Prime Minister Viktor Orban has stood up for the Hungarian magazine Figyelo in a letter to the president of the World Jewish Congress Ronald Lauder, Israeli Channel 10 TV News reports. He accused the organisation of attacking the freedom of the press.

By calling it offensive, the head of the Hungarian government reacted to Lauder’s letter, written after the outlet published a collage with head of the Federation of Hungarian Jewish Communities Andras Heisler showered with Hungarian banknotes. Lauder slammed the cover as "one of the oldest and vilest caricatures of the Jewish people". According to the activist, “it places not just the magazine, but all of Hungary in a very bad light. The timing of this is especially critical because people in the United States, and elsewhere, are paying greater attention to the upsurge in anti-Semitism throughout Europe and, especially, in Hungary".

Expressing his “respect the boundaries of a free press", the head of the international Jewish organisation called on Orban to voice “strong, public condemnation of this very clear attack on all Jewish people". He said it would distance Orban “from this most disgusting hatred, worthy of the Nazi era” and place the Hungarian authorities and “all of Hungary in a better light".

In his written response, Orban stated that his government pursues a policy of zero tolerance toward anti-Semitism and ensured Lauder he could count on this in the future, but refused to fulfill his request “to limit the freedom of speech and freedom of press". Additionally, he accused his opponent of continuously demonstrating the “clear left-wing and liberal bias in Hungarian public affairs". According to Orban, Lauder reacted only when “a left-wing public figure of Jewish descent was at the centre of a debate” and ignored similar situations with citizens who supported the government or expressed right-wing views.

​Orban was subject to criticism and accusations of anti-Semitism during his campaign for advertising his anti-immigration stance with billboards of Hungarian-born US billionaire George Soros.

READ MORE: 'You Are Not a Christian Democrat': EU Commission Chief Hammers Hungary's Orban

At the same time, Orban’s government earlier insisted that mass migration is driving anti-Semitism throughout Europe, putting the continent’s Jewish community under threat. The Cabinet’s spokesperson claimed that central Europe is safest for Jews, as many states in other parts of the continent have taken in millions of migrants in recent years.

Orban’s Fidesz Party and its coalition partner, Budapest has maintained an anti-immigration stance, defying the EU by refusing to settle refugees in Hungary.
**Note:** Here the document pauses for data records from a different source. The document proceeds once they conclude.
-- ==== Sys2Proof/Tests/Slice0.lean ====
section
/-!
SUPPORT. Tests: commands of units the part does not have, the reset state, and witnesses of the statements' hypotheses.
-/
namespace Sys2Proof.Machine
set_option linter.unusedVariables false
set_option linter.unusedSimpArgs false
set_option Elab.async false
open Sys2Proof

/-! ### Ill-formed commands, one for each check -/

theorem test_wf_core_path : (Instr.registerWrite (.core 4) 0 0).wf = false := by decide
theorem test_wf_mctp_path : (Instr.registerWrite (.mctp 256) 0 0).wf = false := by decide
theorem test_wf_loader_path : (Instr.registerWrite .loader 0 0).wf = false := by decide
theorem test_wf_bank : (Instr.bankReady 20 true true).wf = false := by decide
theorem test_wf_lane : (Instr.laneDetectDone 3 16).wf = false := by decide
theorem test_wf_lane_bank : (Instr.laneDetectDone 20 3).wf = false := by decide
theorem test_wf_port : (Instr.portTrainTimeout 64).wf = false := by decide
theorem test_wf_link : (Instr.flitTx 8).wf = false := by decide
theorem test_wf_link_lane : (Instr.laneMarkerRx 7 8 0 0).wf = false := by decide
theorem test_wf_home : (Instr.conflictQueueAdmit 4).wf = false := by decide
theorem test_wf_channel : (Instr.channelFault 4).wf = false := by decide
theorem test_wf_core : (Instr.coreTrap 4).wf = false := by decide
theorem test_wf_switch : (Instr.fenceRetryTimeout 64).wf = false := by decide
theorem test_wf_slice : (Instr.sliceGate 512).wf = false := by decide
theorem test_wf_vppb : (Instr.unbindApply 1024 false).wf = false := by decide
theorem test_wf_shelf : (Instr.shelfIdlePark 64).wf = false := by decide
theorem test_wf_feed : (Instr.feedWindowEnter 2).wf = false := by decide
theorem test_wf_domain : (Instr.avsUrgentRaise 4 0).wf = false := by decide
theorem test_wf_cage : (Instr.cageResetRelease 16).wf = false := by decide
theorem test_wf_group_unit : (Instr.armStateRx .ml 15).wf = false := by decide
theorem test_wf_source : (Instr.requestArrival 71 .none
  ⟨0, 0, .io, .mRd, .none, 0, 0, 0, 0, 0, 0, .green, 0, 0, 0, .bus, 0, 0, 4, none, 0, [], false, .ok, 0, false⟩).wf = false := by decide

-- witnesses: general


theorem test_wit_StepRunsFront : (fun (s : State) (c : Instr) (rest : List Instr) => s.pending = c :: rest)
    ({ State.reset with pending := [.i3cRstdaa] }) (.i3cRstdaa) ([]) := by decide +kernel

theorem test_wit_EmptyQueueIdles : (fun (s : State) => s.pending = []) (State.reset) := by decide +kernel


theorem test_wit_StepKeepsCanonical : (fun (s t : State) => s.canonical ∧ step s = .next t) (State.reset) (State.reset) :=
    ⟨by unfold State.canonical; decide +kernel, rfl⟩

theorem test_wit_StepKeepsPowerController : (fun (s t : State) => s.pwr.sound ∧ step s = .next t) (State.reset) (State.reset) :=
    ⟨by unfold PwrSt.sound; decide +kernel, rfl⟩

theorem test_wit_NothingTakenBack : (fun (c : Instr) (s t : State) => exec c s = .next t) (.coreFence 0 true true) (State.reset) (State.reset) :=
    by
  show exec (.coreFence 0 true true) State.reset = .next State.reset
  rfl

theorem test_wit_WellFormedCompletes_1 : (fun (c : Instr) (s : State) => c.wf = true) (.i3cRstdaa) (State.reset) := by decide +kernel
theorem test_wit_WellFormedCompletes_2 : (fun (c : Instr) (s : State) => c.wf = false) (.coreFence 4 true true) (State.reset) := by decide +kernel

theorem test_wit_EndOfCommand_1 : (fun (s : State) => s.bnd.heldIn = [] ∧ s.ins.again = [] ∧ s.flt.fenceQ = []) (State.reset) := by decide +kernel
theorem test_wit_EndOfCommand_2 : (fun (s : State) => s.flt.fenceQ = []) (State.reset) := by decide +kernel

theorem test_wit_LowReadTakesSnapshot_1 : (fun (s : State) (p : Path) (o k k2 : Nat) (d d2 : RegDef) => s.keyAt p o = some (d, k) ∧ s.keyAt p (o +
    4) = some (d2, k2) ∧ isLo d = true ∧ isHi d = false) (State.reset) (.bar) (R.GLB_STITCH_LO) (R.GLB_STITCH_LO) (R.GLB_STITCH_HI) ((regAt
    R.GLB_STITCH_LO).getD ⟨0, [], .plain, []⟩) ((regAt R.GLB_STITCH_HI).getD ⟨0, [], .plain, []⟩) := by decide +kernel
theorem test_wit_LowReadTakesSnapshot_2 : (fun (s : State) (p : Path) (o k : Nat) (d : RegDef) (w : Word) => s.keyAt p o = some (d, k) ∧ isHi d =
    true ∧ keyed s.acs.snaps p (k - 4) = some w) (State.reset.setAcs fun a => { a with snaps := [(.bar, R.GLB_STITCH_LO, 7)] }) (.bar)
    (R.GLB_STITCH_HI) (R.GLB_STITCH_HI) ((regAt R.GLB_STITCH_HI).getD ⟨0, [], .plain, []⟩) (7) := by decide +kernel
theorem test_wit_LowReadTakesSnapshot_3 : (fun (s : State) (p : Path) (o k : Nat) (d : RegDef) => s.keyAt p o = some (d, k) ∧ isHi d = true ∧ keyed
    s.acs.snaps p (k - 4) = none) (State.reset) (.bar) (R.GLB_STITCH_HI) (R.GLB_STITCH_HI) ((regAt R.GLB_STITCH_HI).getD ⟨0, [], .plain, []⟩) := by
    decide +kernel
theorem test_wit_LowReadTakesSnapshot_4 : (fun (s : State) (p q : Path) (o k : Nat) => (∀ d, s.keyAt q o = some (d, k) → isLo d = true → q ≠ p))
    (State.reset) (.bar) (.debug) (0) (0) := by intro d _ _; decide

theorem test_wit_PairWrites_1 : (fun (s : State) (p : Path) (o k : Nat) (d : RegDef) (v : Word) => s.keyAt p o = some (d, k) ∧ isLo d = true ∧
    d.writable = true) (State.reset) (.bar) (R.LAST_SWAP_TGT_LO) (R.LAST_SWAP_TGT_LO) ((regAt R.LAST_SWAP_TGT_LO).getD ⟨0, [], .plain, []⟩) (9) :=
    by decide +kernel
theorem test_wit_PairWrites_2 : (fun (s : State) (p : Path) (o k k0 : Nat) (d d0 : RegDef) (v lo : Word) => s.keyAt p o = some (d, k) ∧ s.keyAt p (o
    - 4) = some (d0, k0) ∧ isLo d = false ∧ isHi d = true ∧ keyed s.acs.holds p (k - 4) = some lo) (State.reset.setAcs fun a =>
    { a with holds := [(.bar, R.LAST_SWAP_TGT_LO, 9)] }) (.bar) (R.LAST_SWAP_TGT_HI) (R.LAST_SWAP_TGT_HI) (R.LAST_SWAP_TGT_LO) ((regAt
    R.LAST_SWAP_TGT_HI).getD ⟨0, [], .plain, []⟩) ((regAt R.LAST_SWAP_TGT_LO).getD ⟨0, [], .plain, []⟩) (1) (9) := by decide +kernel
theorem test_wit_PairWrites_3 : (fun (s : State) (p : Path) (o k : Nat) (d : RegDef) (v : Word) => s.keyAt p o = some (d, k) ∧ isLo d = false ∧ isHi
    d = true ∧ keyed s.acs.holds p (k - 4) = none) (State.reset) (.bar) (R.LAST_SWAP_TGT_HI) (R.LAST_SWAP_TGT_HI) ((regAt R.LAST_SWAP_TGT_HI).getD
    ⟨0, [], .plain, []⟩) (1) := by decide +kernel

theorem test_wit_DirectorySets_1 : (fun (n rgn line d : Nat) => line < 2 ^ 32 ∧ d = n * 2097152 + ((line % 2 ^ 21 ^^^ (line / 2 ^ 21) <<< 10 ^^^ rgn
    <<< 11) &&& 0x1FFFFF)) (3) (5) (0xFFFFFFFF) ((3 * 2097152 + ((0xFFFFFFFF % 2 ^ 21 ^^^ (0xFFFFFFFF / 2 ^ 21) <<< 10 ^^^ 5 <<< 11) &&& 0x1FFFFF)))
    := by decide +kernel
theorem test_wit_DirectorySets_2 : (fun (s : State) (n rgn line : Nat) (e : DirEntry) => s.entry? n rgn line = some e) (State.reset.setHome 2 fun x
    => { x with dir := [⟨5, 9, false, [], false, 0⟩] }) (2) (5) (9) (⟨5, 9, false, [], false, 0⟩) := by decide +kernel

theorem test_wit_MemoryBytes_2 : (fun (m : Mem) (a : Nat) (bs : List Byte) => m.wf = true) ([]) (0) ([1]) := by decide +kernel

theorem test_wit_RegisterFields_1 : (fun (s : State) (f : Fld) (d v : Nat) => f.acc ≠ .stg ∧ f.lsb + f.width ≤ 32) (State.reset)
    (F.GLB_STITCH_CTL_RUN) (0) (0) := by decide +kernel
theorem test_wit_RegisterFields_2 : (fun (s : State) (f g : Fld) (d e v : Nat) => (g.off + e ≠ f.off + d ∨ g.lsb + g.width ≤ f.lsb ∨ f.lsb + f.width
    ≤ g.lsb ∨ g.acc = .stg)) (State.reset) (F.GLB_STITCH_CTL_RUN) (F.GLB_RST_MGMT) (0) (0) (0) := by decide +kernel

theorem test_wit_StagedCopies_4 : (fun (s : State) (x : Bool) (k j : Nat) => j ≠ k) (State.reset) (true) (0) (1) := by decide +kernel

theorem test_wit_ViewedReads_1 : (fun (s : State) (p : Path) (d : RegDef) (k : Nat) => s.viewsActive p = true) (State.reset.put
    F.LAST_VIEW_CTL_VIEW_ACTIVE (ent 5) 1) (.debug) ((regAt R.GLB_RST).getD ⟨0, [], .plain, []⟩) (0) := by decide +kernel
theorem test_wit_ViewedReads_2 : (fun (s : State) (p : Path) (d : RegDef) (k : Nat) => s.viewsActive p = false) (State.reset) (.bar) ((regAt
    R.GLB_RST).getD ⟨0, [], .plain, []⟩) (0) := by decide +kernel
theorem test_wit_ViewedReads_3 : (fun (s : State) (p q : Path) (v : Nat) => p.code ≠ q.code) (State.reset) (.bar) (.debug) (0) := by decide +kernel

theorem test_wit_OccurrenceWhileSet_1 : (fun (s : State) (n inst : Nat) (u : Option FUnit) => s.pendingBit n = true ∧ perWindow n = false)
    (State.reset.setFlt fun f => { f with occs := [5] }) (5) (0) (none) := by decide +kernel
theorem test_wit_OccurrenceWhileSet_2 : (fun (s : State) (n inst : Nat) => s.pendingBit n = false ∧ (n < 1152 ∨ 1237 < n)) (State.reset) (5) (0) :=
    by decide +kernel

theorem test_wit_EnclaveOrder_1 : (fun (s : State) (r : SecRec) => r.nonce ≠ s.nonce) (State.reset) (secRecord 1 5 none 0 0 true []) := by
    decide +kernel
theorem test_wit_EnclaveOrder_2 : (fun (s : State) (r : SecRec) => r.nonce = s.nonce ∧ s.signedBy r = false) (State.reset) (secRecord 1 0 none 0 0
    true []) := by decide +kernel
theorem test_wit_EnclaveOrder_3 : (fun (s : State) (r : SecRec) => r.nonce = s.nonce ∧ s.signedBy r = true ∧ s.stateForbids r.op = true)
    (State.reset.put F.SEC_STATUS_LIFECYCLE 0 2) (secRecord 6 0 none 0 0 true []) := by decide +kernel
theorem test_wit_EnclaveOrder_4 : (fun (s : State) (r : SecRec) => r.nonce = s.nonce ∧ s.signedBy r = true ∧ s.stateForbids r.op = false ∧
    s.argError r ≠ 0) (State.reset) (secRecord 9 0 none 0 0 false []) := by decide +kernel

theorem test_wit_LockedRegions_1 : (fun (s : State) (slot sp a n k x : Nat) => slot ≠ 85 ∧ (¬ (slot = 84 ∧ s.get F.SEC_STATUS_LIFECYCLE 0 = 2)) ∧ a
    ≤ x ∧ x < a + n ∧ ((sp = 3 ∧ 0x40000000 ≤ x ∧ x < 0x41000000) ∨ (sp = 4 ∧ 0x1301000 ≤ x ∧ x < 0x1400000))) (State.reset) (5) (3) (0x3FFFFFFF)
    (2) (0) (0x40000000) := by decide +kernel
theorem test_wit_LockedRegions_2 : (fun (s : State) (slot a n k x : Nat) (l : Load) => (slot ≠ 84 ∨ s.on F.SEC_STATUS_DEBUG 0 = true) ∧ (k = 1 ∨ k =
    3) ∧ s.las.load = some l ∧ l.src = 0 ∧ 1 ≤ s.get F.LAST_LOAD_STATUS_STATE 0 ∧ s.get F.LAST_LOAD_STATUS_STATE 0 ≤ 5 ∧ a ≤ x ∧ x < a + n ∧
    0x12000000 ≤ x ∧ x < 0x14000000 ∧ a + n ≤ 0x40000000) (((State.reset.setLas fun y =>
    { y with load := some ⟨0, 0, false, 0, 0, 0, false, none, [], [], [], [], []⟩ }).put F.LAST_LOAD_STATUS_STATE 0 1)) (85) (0x13FFFFFF) (1) (1)
    (0x13FFFFFF) (⟨0, 0, false, 0, 0, 0, false, none, [], [], [], [], []⟩) := by decide +kernel
theorem test_wit_LockedRegions_3 : (fun (s : State) (slot sp a n k : Nat) => (slot = 85 ∨ (slot = 84 ∧ s.get F.SEC_STATUS_LIFECYCLE 0 = 2 ∧ s.on
    F.SEC_STATUS_DEBUG 0 = true)) ∧ (sp = 4 ∨ 0x14000000 ≤ a)) ((State.reset.put F.SEC_STATUS_LIFECYCLE 0 2).put F.SEC_STATUS_DEBUG 0 1) (84) (3)
    (0x40000000) (64) (1) := by decide +kernel
theorem test_wit_LockedRegions_4 : (fun (s : State) (ag k : Nat) (r : Route) (m : Msg) (sp : Nat) => accessKind m = some k ∧ (sp = (if ag < 64 then
    (if r == .mgmt then 4 else 0) else spaceNo m.space)) ∧ s.lockedReason ag sp m.addr (accessLen m) k ≠ 0) (State.reset) (81) (0) (.none)
    (⟨7, 0, .memM2S, .memRd, .none, 0, 81, 0, 72, 0, 0, .green, 0, 0, 0, .dpa, 0, 0x40000000, 64, none, 0, [], false, .ok, 0, false⟩) (3) :=
    ⟨by decide +kernel, by decide +kernel, by decide +kernel⟩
EU member states that did accept scores of migrants are looking to redistribute some of them to other parts of the EU, via the bloc’s proposed distribution quotas.

However, Hungary and other nations that didn’t accept migrants remain staunchly opposed to migration and have publicly criticised Brussels’ efforts to force them to take in migrants, warning they pose a security risk and threaten to erode European culture and values.